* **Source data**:
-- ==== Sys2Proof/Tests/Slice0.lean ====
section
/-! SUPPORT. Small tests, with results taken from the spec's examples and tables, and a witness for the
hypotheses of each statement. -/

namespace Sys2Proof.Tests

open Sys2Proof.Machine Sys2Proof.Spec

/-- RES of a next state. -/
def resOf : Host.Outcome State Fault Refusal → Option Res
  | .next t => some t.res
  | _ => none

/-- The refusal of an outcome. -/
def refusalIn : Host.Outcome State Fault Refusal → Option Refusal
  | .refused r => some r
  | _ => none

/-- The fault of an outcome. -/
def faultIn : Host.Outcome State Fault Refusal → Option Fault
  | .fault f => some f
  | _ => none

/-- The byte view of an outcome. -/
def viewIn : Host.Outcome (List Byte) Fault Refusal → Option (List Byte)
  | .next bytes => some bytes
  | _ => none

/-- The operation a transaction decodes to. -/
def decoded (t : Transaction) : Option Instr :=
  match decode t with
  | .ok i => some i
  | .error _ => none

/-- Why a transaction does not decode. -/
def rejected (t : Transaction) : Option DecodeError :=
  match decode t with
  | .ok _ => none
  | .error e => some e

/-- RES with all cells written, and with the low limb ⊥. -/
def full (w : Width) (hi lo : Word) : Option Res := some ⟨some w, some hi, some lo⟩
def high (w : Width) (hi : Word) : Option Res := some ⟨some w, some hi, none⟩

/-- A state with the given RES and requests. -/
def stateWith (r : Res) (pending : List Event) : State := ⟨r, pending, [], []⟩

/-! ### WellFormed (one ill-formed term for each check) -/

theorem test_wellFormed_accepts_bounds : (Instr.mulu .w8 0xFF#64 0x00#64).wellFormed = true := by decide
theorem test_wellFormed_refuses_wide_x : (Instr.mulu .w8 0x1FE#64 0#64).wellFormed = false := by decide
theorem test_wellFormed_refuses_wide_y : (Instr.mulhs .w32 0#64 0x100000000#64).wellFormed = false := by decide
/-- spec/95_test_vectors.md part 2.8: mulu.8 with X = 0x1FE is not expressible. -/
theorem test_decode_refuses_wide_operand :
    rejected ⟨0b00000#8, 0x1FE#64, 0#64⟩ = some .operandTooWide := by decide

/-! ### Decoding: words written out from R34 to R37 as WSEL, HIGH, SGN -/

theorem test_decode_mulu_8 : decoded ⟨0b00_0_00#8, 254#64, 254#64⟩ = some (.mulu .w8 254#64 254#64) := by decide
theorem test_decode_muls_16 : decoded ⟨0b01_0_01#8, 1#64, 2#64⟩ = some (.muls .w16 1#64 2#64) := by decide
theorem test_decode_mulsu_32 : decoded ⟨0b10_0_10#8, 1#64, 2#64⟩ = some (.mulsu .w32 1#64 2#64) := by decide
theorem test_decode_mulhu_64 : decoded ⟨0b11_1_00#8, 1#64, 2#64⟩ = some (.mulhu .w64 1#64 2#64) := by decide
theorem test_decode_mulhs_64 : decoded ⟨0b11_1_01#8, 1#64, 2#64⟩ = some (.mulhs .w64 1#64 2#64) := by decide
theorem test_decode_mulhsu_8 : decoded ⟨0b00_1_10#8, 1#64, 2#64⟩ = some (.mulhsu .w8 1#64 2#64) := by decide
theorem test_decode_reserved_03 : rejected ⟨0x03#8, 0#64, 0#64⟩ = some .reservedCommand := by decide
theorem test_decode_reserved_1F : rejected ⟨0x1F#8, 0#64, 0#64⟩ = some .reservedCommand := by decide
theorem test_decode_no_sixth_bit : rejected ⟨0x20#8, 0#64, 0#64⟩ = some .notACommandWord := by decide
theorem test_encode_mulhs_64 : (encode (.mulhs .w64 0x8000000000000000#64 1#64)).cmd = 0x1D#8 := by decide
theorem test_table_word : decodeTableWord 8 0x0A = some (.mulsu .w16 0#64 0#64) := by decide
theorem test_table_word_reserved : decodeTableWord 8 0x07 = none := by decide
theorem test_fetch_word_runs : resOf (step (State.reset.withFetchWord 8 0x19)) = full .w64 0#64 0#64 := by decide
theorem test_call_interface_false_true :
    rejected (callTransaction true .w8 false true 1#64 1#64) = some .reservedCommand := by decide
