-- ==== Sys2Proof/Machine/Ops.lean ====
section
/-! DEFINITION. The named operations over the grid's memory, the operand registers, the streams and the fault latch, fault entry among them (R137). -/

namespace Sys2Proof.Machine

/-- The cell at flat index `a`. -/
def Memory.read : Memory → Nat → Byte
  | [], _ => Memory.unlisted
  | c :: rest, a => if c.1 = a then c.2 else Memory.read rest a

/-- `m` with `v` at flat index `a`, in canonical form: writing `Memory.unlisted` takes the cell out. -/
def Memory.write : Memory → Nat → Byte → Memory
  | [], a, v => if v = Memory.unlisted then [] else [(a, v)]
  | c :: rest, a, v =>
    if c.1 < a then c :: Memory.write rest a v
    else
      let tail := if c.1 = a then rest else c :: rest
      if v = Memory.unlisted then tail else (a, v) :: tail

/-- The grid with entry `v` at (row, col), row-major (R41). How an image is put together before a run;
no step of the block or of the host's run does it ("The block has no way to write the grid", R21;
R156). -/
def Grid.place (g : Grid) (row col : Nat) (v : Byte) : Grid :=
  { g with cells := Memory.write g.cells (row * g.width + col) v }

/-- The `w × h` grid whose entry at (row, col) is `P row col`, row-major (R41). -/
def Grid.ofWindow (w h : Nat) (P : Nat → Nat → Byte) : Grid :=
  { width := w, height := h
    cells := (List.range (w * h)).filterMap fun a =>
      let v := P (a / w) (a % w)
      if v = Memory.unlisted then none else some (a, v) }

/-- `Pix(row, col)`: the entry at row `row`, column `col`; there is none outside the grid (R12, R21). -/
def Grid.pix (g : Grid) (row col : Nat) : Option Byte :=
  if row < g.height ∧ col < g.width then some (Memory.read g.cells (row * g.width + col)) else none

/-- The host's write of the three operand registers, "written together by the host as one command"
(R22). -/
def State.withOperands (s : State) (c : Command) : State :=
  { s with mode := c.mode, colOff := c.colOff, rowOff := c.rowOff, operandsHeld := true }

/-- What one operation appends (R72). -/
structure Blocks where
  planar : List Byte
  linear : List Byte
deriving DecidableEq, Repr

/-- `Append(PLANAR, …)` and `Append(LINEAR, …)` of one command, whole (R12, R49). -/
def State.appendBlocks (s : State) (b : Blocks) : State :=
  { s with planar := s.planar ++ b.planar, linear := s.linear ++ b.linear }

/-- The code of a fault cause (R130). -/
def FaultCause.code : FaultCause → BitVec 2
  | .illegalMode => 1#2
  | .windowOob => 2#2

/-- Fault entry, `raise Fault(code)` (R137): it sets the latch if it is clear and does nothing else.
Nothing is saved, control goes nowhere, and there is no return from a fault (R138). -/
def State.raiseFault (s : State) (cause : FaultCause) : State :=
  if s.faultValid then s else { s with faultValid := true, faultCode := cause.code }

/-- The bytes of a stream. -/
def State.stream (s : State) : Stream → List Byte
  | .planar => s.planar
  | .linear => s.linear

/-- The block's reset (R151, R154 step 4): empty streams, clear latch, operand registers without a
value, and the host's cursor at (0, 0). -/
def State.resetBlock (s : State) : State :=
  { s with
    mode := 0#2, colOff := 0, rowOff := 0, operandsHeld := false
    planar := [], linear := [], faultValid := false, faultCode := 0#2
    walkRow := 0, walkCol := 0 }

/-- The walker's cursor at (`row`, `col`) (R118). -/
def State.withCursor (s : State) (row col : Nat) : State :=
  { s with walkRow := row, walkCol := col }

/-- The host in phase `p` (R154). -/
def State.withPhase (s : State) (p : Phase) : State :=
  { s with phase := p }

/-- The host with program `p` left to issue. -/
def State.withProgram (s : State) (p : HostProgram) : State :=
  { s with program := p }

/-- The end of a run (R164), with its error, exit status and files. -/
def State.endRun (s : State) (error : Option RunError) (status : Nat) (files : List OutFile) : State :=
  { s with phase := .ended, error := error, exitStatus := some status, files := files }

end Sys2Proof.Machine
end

* **How to complete this task**:
Only the lines from the one containing "def State.resetBlock (s" through the last line above belong in your answer. Retype them exactly.

* **Response area**:
def State.resetBlock (s : State) : State :=
  { s with
    mode := 0#2, colOff := 0, rowOff := 0, operandsHeld := false
    planar := [], linear := [], faultValid := false, faultCode := 0#2
    walkRow := 0, walkCol := 0 }

/-- The walker's cursor at (`row`, `col`) (R118). -/
def State.withCursor (s : State) (row col : Nat) : State :=
  { s with walkRow := row, walkCol := col }

/-- The host in phase `p` (R154). -/
def State.withPhase (s : State) (p : Phase) : State :=
  { s with phase := p }

/-- The host with program `p` left to issue. -/
def State.withProgram (s : State) (p : HostProgram) : State :=
  { s with program := p }

/-- The end of a run (R164), with its error, exit status and files. -/
def State.endRun (s : State) (error : Option RunError) (status : Nat) (files : List OutFile) : State :=
  { s with phase := .ended, error := error, exitStatus := some status, files := files }

end Sys2Proof.Machine
end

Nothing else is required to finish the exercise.